I want to compute $ \exp(\bf{A}) $ where $ \bf{A} $ does not have a full set of eigenvectors (defective) so cannot use this. I tried to use the singular value decomposition by letting $ \bf{A} = \bf{U} \bf{\Sigma} \bf{V}^{T} $ and computing $ \exp(\bf{A}) = \bf{U} (\exp \bf{\Sigma}) \bf{V}^{T} $.
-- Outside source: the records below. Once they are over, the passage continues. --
/-- AGEING_MEASURE_START, AGEING_MEASURE_END, SHED_DWELL_END, SHED_PRI_WRITE, STREAM_SHED, SHED_GAP, LOG_APPEND_DONE, CAL_SUMMARY, SCRUB_READ, SCRUB_PASS_END, SCRUB_LATE, MARCH_TEST_START, MARCH_TEST_END and FL_CLEAR_COUNTS (R417 to R432): a measurement of the sensors begins, and gives each live sensor its drift; the shed level rises by one after a dwell in which a condition held; a stream at or below the level stops, with GAP records of 1 ms; the log takes its oldest waiting entry, or leaves a partial slot; the scrub counts and moves on by 32 bytes; a failed March test takes the bank out. -/
def Obligations.FloorHousekeeping : Prop :=
  (∀ (s : State), s.dev.fl.ageEdge = none → s.dev.fl.ageAt = none → s.dev.on Reg.TB_STATUS 0 = true →
    ∃ t, exec .ageingMeasureStart s = .next t ∧ t.dev.fl = { s.dev.fl with ageAt := some s.dev.up, ageEdge := some s.dev.tb.edges } ∧ ∀ j, t.dev.rd j = s.dev.rd j)
  ∧ (∀ (s : State) (pairs : List (Nat × Nat)) (e : Nat), s.dev.fl.ageEdge = some e → e + 2 ^ 20 ≤ s.dev.tb.edges →
    ∃ t, exec (.ageingMeasureEnd pairs) s = .next t ∧ t.dev.fl.ageEdge = none
      ∧ ∀ k, k < 96 → (nth pairs k (0, 0)).2 ≠ 0 → (s.dev.fl.drifts.get (fun _ => (0, false)) k).2 = false →
          t.dev.fl.drifts.get (fun _ => (0, false)) k = (driftOf (nth pairs k (0, 0)).1 (nth pairs k (0, 0)).2, false))
  ∧ (∀ (s : State), s.dev.derated = true → elapsedNs s.dev.fl.dwellAt s.dev.up (s.dev.f Reg.FL_CTRL 0 16 * 1000000) = true → s.dev.fl.hit = true →
      s.dev.n Reg.DERATE_OVR_ARM ≠ 2 → s.dev.shedLevel < 16 →
    ∃ t, exec .shedDwellEnd s = .next t ∧ t.dev.shedLevel = s.dev.shedLevel + 1 ∧ t.dev.on Reg.FL_STATUS 8 = true ∧ t.dev.fl.dwellAt = s.dev.up)
  ∧ (∀ (s : State), s.dev.derated = true → elapsedNs s.dev.fl.dwellAt s.dev.up (s.dev.f Reg.FL_CTRL 0 16 * 1000000) = true → s.dev.fl.hit = false →
    ∃ t, exec .shedDwellEnd s = .next t ∧ t.dev.fl.dwellAt = s.dev.up ∧ ∀ j, t.dev.rd j = s.dev.rd j)
  ∧ (∀ (s : State) (i : Ini) (j : Fin 6) (data : Word), s.reaches i (Reg.SHED_PRI j) .write = true →
    ∃ t, exec (.shedPriWrite i j data) s = .next t ∧ t.dev.rd (Reg.SHED_PRI j) = data ∧ t.mem = s.mem ∧ ∀ k, k ≠ Reg.SHED_PRI j → t.dev.rd k = s.dev.rd k)
  ∧ (∀ (s : State) (st : Fin 48), s.dev.mustShed st = true → (s.dev.stream st).shed = false →
    ∃ t, exec (.streamShed st) s = .next t ∧ (t.dev.stream st).shed = true
      ∧ ((∀ l, (s.dev.lane l).overFrom = none ∧ (s.dev.lane l).oosFrom = none) → (s.dev.group (st / 12)).shadow = none →
          (∀ k, k ≠ st.val → t.dev.stream k = s.dev.stream k) ∧ ∀ j, t.dev.rd j = s.dev.rd j))
  ∧ (∀ (s : State) (st : Fin 48) (a : Nat), (s.dev.stream st).shed = true → (s.dev.stream st).shedFrom = some a → a + nsUnits 1000000 ≤ s.dev.now →
    ∃ t, exec (.shedGap st) s = .next t ∧ (t.dev.stream st).shedFrom = some (a + nsUnits 1000000) ∧ (t.dev.stream st).shed = true)
  ∧ (∀ (s : State) (e : LogEntry) (l : List LogEntry), s.dev.logBuf = e :: l → s.dev.fl.scanned = true → s.dev.on Reg.FL_STATUS 4 = false → s.dev.n Reg.LOG_ENTRIES < 65535 →
    ∃ t w, exec (.logAppendDone true) s = .next t ∧ t.dev.logBuf = l ∧ t.dev.n Reg.LOG_ENTRIES = s.dev.n Reg.LOG_ENTRIES + 1
      ∧ t.dev.fl.log.find? (s.dev.n Reg.LOG_ENTRIES) = some w ∧ wd w 1 = e.time ∧ wd w 2 = e.payload ∧ fld (wd w 0) 120 8 = e.kind % 256)
  ∧ (∀ (s : State) (e : LogEntry) (l : List LogEntry), s.dev.logBuf = e :: l → s.dev.fl.scanned = true → s.dev.on Reg.FL_STATUS 4 = false → s.dev.n Reg.LOG_ENTRIES < 65535 →
    ∃ t, exec (.logAppendDone false) s = .next t ∧ t.dev.logBuf = e :: l ∧ t.dev.n Reg.LOG_ENTRIES = s.dev.n Reg.LOG_ENTRIES + 1
      ∧ t.dev.n Reg.LOG_PARTIAL = (s.dev.n Reg.LOG_PARTIAL + 1) % 2 ^ 32 ∧ t.dev.on Reg.FL_STATUS 12 = true)
  ∧ (∀ (s : State), elapsedNs s.dev.fl.sumAt s.dev.up 86400000000000 = true → s.dev.logBuf.length < 16 → s.dev.on Reg.FL_STATUS 4 = false →
    ∃ t e, exec .calSummary s = .next t ∧ t.dev.logBuf = s.dev.logBuf ++ [e] ∧ e.kind = 6 ∧ t.dev.fl.sumAt = s.dev.up ∧ ∀ j, t.dev.rd j = s.dev.rd j)
  ∧ (∀ (s : State) (ce : Bool), s.dev.fl.scrub < hbmEnd → s.dev.fl.scrub / 32 ∉ s.dev.mc.ue →
    ∃ t, exec (.scrubRead ce false) s = .next t ∧ t.dev.fl.scrub = s.dev.fl.scrub + 32 ∧ t.dev.mc.ue = s.dev.mc.ue
      ∧ t.dev.n Reg.SCRUB_CE = (if ce then min (s.dev.n Reg.SCRUB_CE + 1) (2 ^ 32 - 1) else s.dev.n Reg.SCRUB_CE)
      ∧ ∀ j, j ≠ Reg.SCRUB_CE → j ≠ Reg.MEM_CE → j ≠ Reg.SCRUB_PROG → t.dev.rd j = s.dev.rd j)
  ∧ (∀ (s : State) (ce : Bool), s.dev.fl.scrub < hbmEnd →
    ∃ t, exec (.scrubRead ce true) s = .next t ∧ t.dev.fl.scrub = s.dev.fl.scrub + 32 ∧ s.dev.fl.scrub / 32 ∈ t.dev.mc.ue
      ∧ t.dev.n Reg.SCRUB_UE = min (s.dev.n Reg.SCRUB_UE + 1) (2 ^ 32 - 1) ∧ t.dev.on Reg.FL_STATUS 10 = true ∧ t.dev.on Reg.FL_STATUS 11 = true)
  ∧ (∀ (s : State), hbmEnd ≤ s.dev.fl.scrub →
    ∃ t, exec .scrubPassEnd s = .next t ∧ t.dev.fl.scrub = 0 ∧ t.dev.fl.scrubAt = s.dev.up ∧ t.dev.rd Reg.SCRUB_PROG = 0
      ∧ t.dev.n Reg.SCRUB_PASSES = (s.dev.n Reg.SCRUB_PASSES + 1) % 2 ^ 32)
  ∧ (∀ (s : State), elapsedNs s.dev.fl.scrubAt s.dev.up (s.dev.f Reg.SCRUB_CTRL 0 8 * 3600000000000) = true →
    ∃ t, exec .scrubLate s = .next t ∧ t.dev.on Reg.SCRUB_PROG 31 = true ∧ ∀ j, j ≠ Reg.SCRUB_PROG → t.dev.rd j = s.dev.rd j)
  ∧ (∀ (s : State) (g : Fin 4) (bank : Fin 2), s.dev.fl.march.get (fun _ => (false, none)) (2 * g + bank) = (false, none) → s.dev.isSpareBank (2 * g + bank) = true →
    ∃ t, exec (.marchTestStart g bank) s = .next t ∧ t.dev.fl.march.get (fun _ => (false, none)) (2 * g + bank) = (true, some s.dev.up)
      ∧ ∀ j, t.dev.rd j = s.dev.rd j)
  ∧ (∀ (s : State) (g : Fin 4) (bank : Fin 2), (s.dev.fl.march.get (fun _ => (false, none)) (2 * g + bank)).1 = true →
    ∃ t, exec (.marchTestEnd g bank true) s = .next t ∧ (t.dev.fl.march.get (fun _ => (false, none)) (2 * g + bank)).1 = false ∧ ∀ j, t.dev.rd j = s.dev.rd j)
  ∧ (∀ (s : State) (g : Fin 4) (bank : Fin 2), (s.dev.fl.march.get (fun _ => (false, none)) (2 * g + bank)).1 = true → s.dev.isSpareBank (2 * g + bank) = true →
    ∃ t, exec (.marchTestEnd g bank false) s = .next t ∧ (t.dev.fl.march.get (fun _ => (false, none)) (2 * g + bank)).1 = false
      ∧ t.dev.spareBanks g = s.dev.spareBanks g - 1 ∧ t.dev.n Reg.MARCH_FAILS = min (s.dev.n Reg.MARCH_FAILS + 1) (2 ^ 32 - 1)
      ∧ t.dev.on Reg.FL_STATUS 11 = true)
  ∧ (∀ (s : State) (i : Ini), s.reaches i Reg.FL_CMD .write = true →
    ∃ t, exec (.flClearCounts i) s = .next t ∧ t.dev.rd Reg.SCRUB_CE = 0 ∧ t.dev.rd Reg.SCRUB_UE = 0 ∧ t.dev.rd Reg.KAT_FAILS = 0
      ∧ t.dev.rd Reg.MARCH_FAILS = 0 ∧ t.dev.rd Reg.LOG_OVERFLOW = 0 ∧ t.dev.fl = s.dev.fl)

/-- MEM_REQUEST_ACCEPT, MEM_RESPONSE, AGE_PROMOTION, REFRESH_INTERVAL, BANK_REFRESH, HBM_TEMP_REPORT and MC_CLEAR_COUNTS (R437 to R446, R461): a request the map and the windows pass joins its port's queue in its class, and another is answered with an error; the oldest of a port, once its pseudo-channel serves it, reads or writes its bytes and no others, and waits before that; one that has waited is promoted by a class; a tREFI adds a unit of debt and the sixteenth bank pays one, unless it is postponed or splits a burst; a hot stack refreshes twice as often. -/
def Obligations.MemoryRequests : Prop :=
  (∀ (s : State) (p : Fin 24) (i : Ini) (w : Bool) (a n : Nat) (data : List (BitVec 8)), (s.dev.checkMem i p a n (if w then .write else .read)).2 = true →
    ∃ t l r, exec (.memRequestAccept p i w a n data) s = .next t ∧ (t.dev.mport p).reqs = l ++ [r] ∧ l.map MemReq.paid = (s.dev.mport p).reqs.map MemReq.paid
      ∧ r.ini = i ∧ r.write = w ∧ r.addr = a ∧ r.size = n ∧ r.data = data.take n ∧ r.cls = s.dev.memClass p i a ∧ r.promo = 0 ∧ r.since = s.dev.up
      ∧ r.epoch = s.dev.n Reg.WIN_EPOCH ∧ t.mem = s.mem ∧ ∀ j, t.dev.rd j = s.dev.rd j)
  ∧ (∀ (s : State) (p : Fin 24) (i : Ini) (w : Bool) (a n : Nat) (data : List (BitVec 8)), (s.dev.checkMem i p a n (if w then .write else .read)).2 = false →
    ∃ t, exec (.memRequestAccept p i w a n data) s = .next t ∧ (t.dev.mport p).reqs = (s.dev.mport p).reqs ∧ (t.dev.mport p).resp = some (false, [])
      ∧ t.dev.n Reg.DENY_COUNT = min (s.dev.n Reg.DENY_COUNT + 1) (2 ^ 32 - 1) ∧ t.mem = s.mem)
  ∧ (∀ (s : State) (p : Fin 24) (ce : Bool) (r : MemReq) (l : List MemReq), (s.dev.mport p).reqs = r :: l → s.dev.mayServe p r = true → r.write = false →
      s.dev.ueIn r.addr r.size = none →
    ∃ t, exec (.memResponse p ce false) s = .next t ∧ (t.dev.mport p).reqs.map MemReq.paid = l.map MemReq.paid ∧ (t.dev.mport p).resp = some (true, s.mem.bytes r.addr r.size) ∧ t.mem = s.mem
      ∧ t.dev.n Reg.MEM_CE = (if ce then min (s.dev.n Reg.MEM_CE + 1) (2 ^ 32 - 1) else s.dev.n Reg.MEM_CE))
  ∧ (∀ (s : State) (p : Fin 24) (ce : Bool) (r : MemReq) (l : List MemReq), (s.dev.mport p).reqs = r :: l → s.dev.mayServe p r = true → r.write = true →
      s.dev.ueEdges r.addr r.data.length = [] →
    ∃ t, exec (.memResponse p ce false) s = .next t ∧ (t.dev.mport p).reqs.map MemReq.paid = l.map MemReq.paid ∧ (t.dev.mport p).resp = some (true, [])
      ∧ t.mem.bytes r.addr r.data.length = r.data ∧ s.sameOutside t r.addr r.data.length)
  ∧ (∀ (s : State) (p : Fin 24) (r : MemReq) (l : List MemReq), (s.dev.mport p).reqs = r :: l → r.short = false → 1 < r.classNow →
      elapsedNs r.since s.dev.up ((r.promo + 1) * (s.dev.f Reg.MC_CTRL 0 6 * 1000)) = true →
    ∃ t, exec (.agePromotion p) s = .next t ∧ (t.dev.mport p).reqs = { r with promo := r.promo + 1 } :: l ∧ ∀ j, t.dev.rd j = s.dev.rd j)
  ∧ (∀ (s : State) (p : Fin 24) (ce ue : Bool) (r : MemReq) (l : List MemReq), (s.dev.mport p).reqs = r :: l → s.dev.mayServe p r = false →
      exec (.memResponse p ce ue) s = .next s)
  ∧ (∀ (s : State) (k : Fin 2), elapsedNs (s.dev.mc.refi.get (fun _ => s.dev.fl.resetAt) k) s.dev.up (s.dev.trefi k) = true →
    ∃ t, exec (.refreshInterval k) s = .next t ∧ (∀ j, j < 32 → t.dev.debt (32 * k + j) = s.dev.debt (32 * k + j) + 1)
      ∧ (∀ j, j < 32 * k.val ∨ 32 * k.val + 32 ≤ j → t.dev.debt j = s.dev.debt j) ∧ ∀ j, j ≠ Reg.REFRESH_STATE → t.dev.rd j = s.dev.rd j)
  ∧ (∀ (s : State) (c : Fin 64), s.dev.debt c ≠ 0 → s.dev.mc.paid.get (fun _ => 0) c.val = 15 →
    ∃ t, exec (.bankRefresh c true) s = .next t ∧ t.dev.debt c = s.dev.debt c - 1 ∧ t.dev.mc.paid.get (fun _ => 0) c.val = 0
      ∧ ∀ j, j ≠ Reg.REFRESH_STATE → t.dev.rd j = s.dev.rd j)
  ∧ (∀ (s : State) (c : Fin 64), s.dev.debt c ≠ 0 → s.dev.debt c < 8 → c.val ∉ s.dev.mc.catchUp → exec (.bankRefresh c false) s = .next s)
  ∧ (∀ (s : State) (c : Fin 64), 8 ≤ s.dev.debt c →
    ∃ t, exec (.bankRefresh c false) s = .next t ∧ t.dev.n Reg.SPLITS = (s.dev.n Reg.SPLITS + 1) % 2 ^ 32 ∧ ∀ j, j ≠ Reg.SPLITS → j ≠ Reg.REFRESH_STATE → t.dev.rd j = s.dev.rd j)
  ∧ (∀ (s : State) (k : Fin 2) (temp : Nat), s.dev.on Reg.MC_STATUS (1 + k) = false → 85 < temp →
    ∃ t, exec (.hbmTempReport k temp) s = .next t ∧ t.dev.on Reg.MC_STATUS (1 + k) = true ∧ t.dev.on Reg.REFRESH_STATE (16 + k) = true
      ∧ ∀ j, j < 32 → t.dev.debt (32 * k + j) = 2 * s.dev.debt (32 * k + j))
  ∧ (∀ (s : State) (k : Fin 2) (temp : Nat), s.dev.on Reg.MC_STATUS (1 + k) = true → temp ≤ 80 →
    ∃ t, exec (.hbmTempReport k temp) s = .next t ∧ t.dev.on Reg.MC_STATUS (1 + k) = false ∧ t.dev.on Reg.REFRESH_STATE (16 + k) = false)
  ∧ (∀ (s : State) (i : Ini), s.reaches i Reg.MC_CMD .write = true →
    ∃ t, exec (.mcClearCounts i) s = .next t ∧ t.dev.rd Reg.MEM_CE = 0 ∧ t.dev.rd Reg.MEM_UE = 0 ∧ t.dev.rd Reg.SPLITS = 0 ∧ t.dev.f Reg.REFRESH_STATE 0 16 = 0
      ∧ (∀ j, j ≠ Reg.MEM_CE → j ≠ Reg.MEM_UE → j ≠ Reg.SPLITS → j ≠ Reg.REFRESH_STATE → t.dev.rd j = s.dev.rd j) ∧ t.mem = s.mem)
However, trying out a numerical example: (SVD computation, evaluating exp using SVD computation) $$ \mathbf{A} = \begin{bmatrix}
3 & -1\\
1 & 1
\end{bmatrix} $$ $$ \mathbf{U} = \begin{bmatrix}
-0.973249 & -0.229753\\
-0.229753 & 0.973249
\end{bmatrix}, \ \ \ \ \mathbf{\Sigma } = \begin{bmatrix}
3.23607 & 0 \\
0 & 1.23607
\end{bmatrix}, \ \ \ \ \mathbf{V } = \begin{bmatrix}
0.973249 & 0.229753 \\
0.229753 & 0.973249
\end{bmatrix} $$
$$ \bf{U} (\exp \bf{\Sigma}) \bf{V}^{T} = \begin{bmatrix}
-24.273 & -6.456 \\
-4.917 & 1.9178
\end{bmatrix} $$
but the actual exponential (computation) should be $ \begin{bmatrix}
2e^2 & -e^2 \\
e^2 & 0
\end{bmatrix} = \begin{bmatrix}
14.78 & -7.389 \\
7.389 & 0
\end{bmatrix} $
so something has gone wrong. Is the SVD a valid method of finding a matrix exponential, or have I just made an error somewhere?
Best Answer
Community wiki answer so the question can be marked as answered:
As discussed in the comments, the reason this works for diagonalization is that all the factors $U^{-1}U$ in $(U\Lambda U^{-1})^n$ cancel, and thus the result is just $U\Lambda^n U^{-1}$; this doesn’t work for singular value decomposition because in that case $V^\top U$ doesn’t generally cancel in $(U\Sigma V^\top)^n$.